### Problem requirements
Copy out, from the data, each line containing the string "regNow".

### Stored items
BEGIN

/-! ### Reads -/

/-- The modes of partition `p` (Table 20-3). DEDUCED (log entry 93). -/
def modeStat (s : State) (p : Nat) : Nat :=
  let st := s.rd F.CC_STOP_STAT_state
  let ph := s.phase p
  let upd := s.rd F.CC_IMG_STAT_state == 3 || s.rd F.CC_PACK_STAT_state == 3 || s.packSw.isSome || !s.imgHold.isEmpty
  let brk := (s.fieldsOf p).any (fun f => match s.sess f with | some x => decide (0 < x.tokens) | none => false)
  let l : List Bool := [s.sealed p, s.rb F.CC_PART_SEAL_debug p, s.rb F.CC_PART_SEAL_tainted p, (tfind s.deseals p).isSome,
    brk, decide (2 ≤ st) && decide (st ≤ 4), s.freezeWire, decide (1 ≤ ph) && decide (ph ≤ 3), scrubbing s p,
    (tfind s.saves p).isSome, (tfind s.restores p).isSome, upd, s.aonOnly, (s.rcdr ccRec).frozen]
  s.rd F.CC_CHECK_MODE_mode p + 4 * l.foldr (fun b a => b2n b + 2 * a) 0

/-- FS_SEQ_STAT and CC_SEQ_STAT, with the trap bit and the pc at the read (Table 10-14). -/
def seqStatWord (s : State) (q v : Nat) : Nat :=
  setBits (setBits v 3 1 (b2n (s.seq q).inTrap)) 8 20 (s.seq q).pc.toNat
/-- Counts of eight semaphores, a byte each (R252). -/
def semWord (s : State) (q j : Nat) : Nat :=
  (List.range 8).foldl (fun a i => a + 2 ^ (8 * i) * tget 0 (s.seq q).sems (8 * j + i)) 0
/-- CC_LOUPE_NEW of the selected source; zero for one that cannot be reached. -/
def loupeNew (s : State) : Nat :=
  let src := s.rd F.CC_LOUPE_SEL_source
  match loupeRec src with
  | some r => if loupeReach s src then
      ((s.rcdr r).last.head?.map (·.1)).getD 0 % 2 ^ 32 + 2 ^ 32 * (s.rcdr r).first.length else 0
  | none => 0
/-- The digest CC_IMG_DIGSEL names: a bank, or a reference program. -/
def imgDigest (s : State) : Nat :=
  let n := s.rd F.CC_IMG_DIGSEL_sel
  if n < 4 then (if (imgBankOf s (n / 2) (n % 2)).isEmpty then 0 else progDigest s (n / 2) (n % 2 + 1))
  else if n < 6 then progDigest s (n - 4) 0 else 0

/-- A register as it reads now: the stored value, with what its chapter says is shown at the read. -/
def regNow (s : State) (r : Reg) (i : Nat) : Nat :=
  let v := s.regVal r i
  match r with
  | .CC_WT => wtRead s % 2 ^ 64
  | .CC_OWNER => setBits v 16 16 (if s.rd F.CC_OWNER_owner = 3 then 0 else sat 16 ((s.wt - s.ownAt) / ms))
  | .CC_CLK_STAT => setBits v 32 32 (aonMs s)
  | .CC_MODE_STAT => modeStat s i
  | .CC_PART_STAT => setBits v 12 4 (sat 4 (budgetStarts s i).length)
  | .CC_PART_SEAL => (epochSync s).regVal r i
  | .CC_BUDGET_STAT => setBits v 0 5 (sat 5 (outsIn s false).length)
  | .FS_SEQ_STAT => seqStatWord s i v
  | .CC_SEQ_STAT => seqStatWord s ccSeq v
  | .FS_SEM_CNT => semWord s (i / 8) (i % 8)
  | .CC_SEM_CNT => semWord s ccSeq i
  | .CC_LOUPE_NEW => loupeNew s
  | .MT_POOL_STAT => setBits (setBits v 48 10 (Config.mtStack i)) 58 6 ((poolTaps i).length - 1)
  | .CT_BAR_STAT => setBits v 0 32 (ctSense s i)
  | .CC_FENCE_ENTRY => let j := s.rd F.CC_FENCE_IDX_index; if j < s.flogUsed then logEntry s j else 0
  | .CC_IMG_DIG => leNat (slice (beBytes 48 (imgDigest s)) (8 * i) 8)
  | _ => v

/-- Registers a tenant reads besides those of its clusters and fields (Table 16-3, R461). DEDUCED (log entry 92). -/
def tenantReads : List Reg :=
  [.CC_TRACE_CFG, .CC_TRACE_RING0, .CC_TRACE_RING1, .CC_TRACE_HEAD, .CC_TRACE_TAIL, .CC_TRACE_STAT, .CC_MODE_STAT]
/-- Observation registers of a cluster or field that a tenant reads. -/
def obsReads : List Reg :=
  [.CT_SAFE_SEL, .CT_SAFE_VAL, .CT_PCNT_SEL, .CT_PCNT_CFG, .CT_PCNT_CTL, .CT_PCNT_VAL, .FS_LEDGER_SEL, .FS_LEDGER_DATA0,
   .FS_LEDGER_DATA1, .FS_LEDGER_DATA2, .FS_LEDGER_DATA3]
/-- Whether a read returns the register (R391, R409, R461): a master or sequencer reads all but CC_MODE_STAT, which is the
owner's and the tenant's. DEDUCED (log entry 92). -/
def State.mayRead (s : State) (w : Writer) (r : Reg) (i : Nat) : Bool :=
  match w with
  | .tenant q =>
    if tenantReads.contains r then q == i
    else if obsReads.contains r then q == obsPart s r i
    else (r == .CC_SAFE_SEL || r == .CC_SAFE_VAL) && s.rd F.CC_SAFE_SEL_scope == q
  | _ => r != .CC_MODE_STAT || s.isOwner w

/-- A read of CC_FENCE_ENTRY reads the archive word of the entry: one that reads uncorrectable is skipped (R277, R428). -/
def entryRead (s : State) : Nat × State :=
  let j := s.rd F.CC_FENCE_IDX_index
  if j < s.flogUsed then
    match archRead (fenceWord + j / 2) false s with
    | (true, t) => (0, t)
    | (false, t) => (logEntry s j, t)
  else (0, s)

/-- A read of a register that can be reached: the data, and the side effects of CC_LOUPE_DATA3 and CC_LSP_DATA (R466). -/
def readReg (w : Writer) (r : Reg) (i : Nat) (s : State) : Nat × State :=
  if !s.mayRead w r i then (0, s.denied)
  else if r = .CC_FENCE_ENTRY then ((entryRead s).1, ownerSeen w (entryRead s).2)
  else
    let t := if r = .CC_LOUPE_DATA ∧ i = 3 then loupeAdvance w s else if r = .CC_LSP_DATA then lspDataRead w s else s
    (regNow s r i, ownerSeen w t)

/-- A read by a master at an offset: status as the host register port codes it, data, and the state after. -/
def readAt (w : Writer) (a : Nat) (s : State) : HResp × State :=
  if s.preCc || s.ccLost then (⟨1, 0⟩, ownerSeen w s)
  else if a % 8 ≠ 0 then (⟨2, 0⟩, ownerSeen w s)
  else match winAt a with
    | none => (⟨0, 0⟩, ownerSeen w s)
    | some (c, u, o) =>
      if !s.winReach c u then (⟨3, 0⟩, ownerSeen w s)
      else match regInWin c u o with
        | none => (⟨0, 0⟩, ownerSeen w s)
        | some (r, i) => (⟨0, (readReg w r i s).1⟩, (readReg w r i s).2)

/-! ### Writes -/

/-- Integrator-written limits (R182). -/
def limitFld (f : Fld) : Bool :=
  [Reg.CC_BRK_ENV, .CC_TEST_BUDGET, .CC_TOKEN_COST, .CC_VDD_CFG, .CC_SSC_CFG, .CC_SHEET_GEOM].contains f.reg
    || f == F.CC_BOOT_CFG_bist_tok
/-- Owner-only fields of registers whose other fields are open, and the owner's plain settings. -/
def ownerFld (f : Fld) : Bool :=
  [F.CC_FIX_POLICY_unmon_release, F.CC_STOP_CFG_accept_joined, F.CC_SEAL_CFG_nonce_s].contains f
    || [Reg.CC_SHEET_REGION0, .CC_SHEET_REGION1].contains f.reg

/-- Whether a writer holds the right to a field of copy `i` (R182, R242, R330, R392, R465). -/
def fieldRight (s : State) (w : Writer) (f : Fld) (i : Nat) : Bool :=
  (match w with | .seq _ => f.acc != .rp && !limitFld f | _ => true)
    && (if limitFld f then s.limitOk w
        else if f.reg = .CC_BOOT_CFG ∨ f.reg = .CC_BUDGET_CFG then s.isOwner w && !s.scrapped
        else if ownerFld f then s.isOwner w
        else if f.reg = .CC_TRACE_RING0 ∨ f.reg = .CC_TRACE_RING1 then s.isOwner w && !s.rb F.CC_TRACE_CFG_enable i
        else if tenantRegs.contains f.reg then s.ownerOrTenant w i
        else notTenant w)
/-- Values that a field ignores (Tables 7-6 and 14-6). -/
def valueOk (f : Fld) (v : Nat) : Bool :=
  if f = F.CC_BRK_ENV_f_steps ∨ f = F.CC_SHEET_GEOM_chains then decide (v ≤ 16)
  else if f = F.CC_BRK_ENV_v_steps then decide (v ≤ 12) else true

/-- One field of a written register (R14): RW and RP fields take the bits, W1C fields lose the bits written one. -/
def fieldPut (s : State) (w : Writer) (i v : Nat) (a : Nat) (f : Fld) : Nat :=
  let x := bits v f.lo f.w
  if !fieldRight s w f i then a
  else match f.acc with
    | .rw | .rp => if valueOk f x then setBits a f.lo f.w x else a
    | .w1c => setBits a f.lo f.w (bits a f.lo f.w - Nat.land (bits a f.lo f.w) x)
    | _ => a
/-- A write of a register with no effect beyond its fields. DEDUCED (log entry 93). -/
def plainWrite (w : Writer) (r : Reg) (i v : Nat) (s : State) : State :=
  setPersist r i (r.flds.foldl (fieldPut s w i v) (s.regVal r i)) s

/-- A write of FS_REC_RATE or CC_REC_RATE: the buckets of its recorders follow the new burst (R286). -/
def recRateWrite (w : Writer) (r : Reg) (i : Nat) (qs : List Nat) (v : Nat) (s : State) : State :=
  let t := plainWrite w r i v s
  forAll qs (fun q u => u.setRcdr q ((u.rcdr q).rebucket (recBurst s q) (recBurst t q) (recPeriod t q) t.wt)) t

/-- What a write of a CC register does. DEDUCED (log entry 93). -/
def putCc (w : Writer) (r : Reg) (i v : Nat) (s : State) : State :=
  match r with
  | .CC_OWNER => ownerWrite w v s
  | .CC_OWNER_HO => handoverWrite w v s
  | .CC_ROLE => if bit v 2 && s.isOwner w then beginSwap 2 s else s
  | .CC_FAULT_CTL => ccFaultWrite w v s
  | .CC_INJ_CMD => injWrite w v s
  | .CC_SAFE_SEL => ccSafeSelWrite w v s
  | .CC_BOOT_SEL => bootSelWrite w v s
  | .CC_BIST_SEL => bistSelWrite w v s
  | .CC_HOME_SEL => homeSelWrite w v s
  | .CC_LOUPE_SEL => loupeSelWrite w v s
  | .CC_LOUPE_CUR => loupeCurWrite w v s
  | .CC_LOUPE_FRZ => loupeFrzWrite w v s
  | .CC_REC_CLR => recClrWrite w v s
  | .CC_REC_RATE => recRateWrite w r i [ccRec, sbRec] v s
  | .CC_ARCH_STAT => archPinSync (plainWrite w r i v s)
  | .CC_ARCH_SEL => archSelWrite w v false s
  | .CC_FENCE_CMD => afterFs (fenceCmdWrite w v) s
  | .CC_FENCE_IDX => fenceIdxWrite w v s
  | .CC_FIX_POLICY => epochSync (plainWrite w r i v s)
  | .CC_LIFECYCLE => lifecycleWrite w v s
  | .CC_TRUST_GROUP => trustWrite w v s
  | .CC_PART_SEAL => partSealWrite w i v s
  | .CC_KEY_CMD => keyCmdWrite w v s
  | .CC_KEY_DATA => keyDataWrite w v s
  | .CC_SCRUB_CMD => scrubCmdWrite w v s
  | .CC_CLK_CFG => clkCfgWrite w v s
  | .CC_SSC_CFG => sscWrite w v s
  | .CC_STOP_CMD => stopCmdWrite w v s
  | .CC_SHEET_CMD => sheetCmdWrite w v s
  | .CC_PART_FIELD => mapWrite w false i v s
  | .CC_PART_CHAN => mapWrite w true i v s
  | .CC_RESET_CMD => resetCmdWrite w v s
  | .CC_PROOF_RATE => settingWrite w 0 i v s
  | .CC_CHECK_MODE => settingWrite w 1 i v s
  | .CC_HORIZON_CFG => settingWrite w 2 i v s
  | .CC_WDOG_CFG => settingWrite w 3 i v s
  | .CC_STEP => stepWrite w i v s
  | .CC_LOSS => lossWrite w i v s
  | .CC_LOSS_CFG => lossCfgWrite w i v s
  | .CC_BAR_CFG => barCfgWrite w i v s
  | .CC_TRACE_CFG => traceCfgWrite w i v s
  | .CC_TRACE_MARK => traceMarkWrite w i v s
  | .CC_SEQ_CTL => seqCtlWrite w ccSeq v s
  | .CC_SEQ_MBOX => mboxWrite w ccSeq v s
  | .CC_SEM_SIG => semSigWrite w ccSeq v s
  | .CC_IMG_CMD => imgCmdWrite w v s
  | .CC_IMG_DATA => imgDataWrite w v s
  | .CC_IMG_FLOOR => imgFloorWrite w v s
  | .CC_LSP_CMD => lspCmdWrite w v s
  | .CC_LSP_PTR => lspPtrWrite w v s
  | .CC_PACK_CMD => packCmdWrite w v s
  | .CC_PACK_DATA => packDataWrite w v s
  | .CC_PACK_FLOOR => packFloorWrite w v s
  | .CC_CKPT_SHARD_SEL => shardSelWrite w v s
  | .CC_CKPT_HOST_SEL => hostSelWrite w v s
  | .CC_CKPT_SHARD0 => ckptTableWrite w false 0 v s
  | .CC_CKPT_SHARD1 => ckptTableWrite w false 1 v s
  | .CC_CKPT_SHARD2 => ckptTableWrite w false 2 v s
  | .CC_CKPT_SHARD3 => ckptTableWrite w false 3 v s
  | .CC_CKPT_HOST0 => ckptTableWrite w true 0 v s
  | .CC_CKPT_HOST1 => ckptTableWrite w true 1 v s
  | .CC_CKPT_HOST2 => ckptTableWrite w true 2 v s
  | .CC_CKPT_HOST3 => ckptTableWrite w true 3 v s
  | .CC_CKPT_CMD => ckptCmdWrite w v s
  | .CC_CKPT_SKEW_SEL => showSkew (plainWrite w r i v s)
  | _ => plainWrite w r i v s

END

### Written solution
def regNow (s : State) (r : Reg) (i : Nat) : Nat :=
    (regNow s r i, ownerSeen w t)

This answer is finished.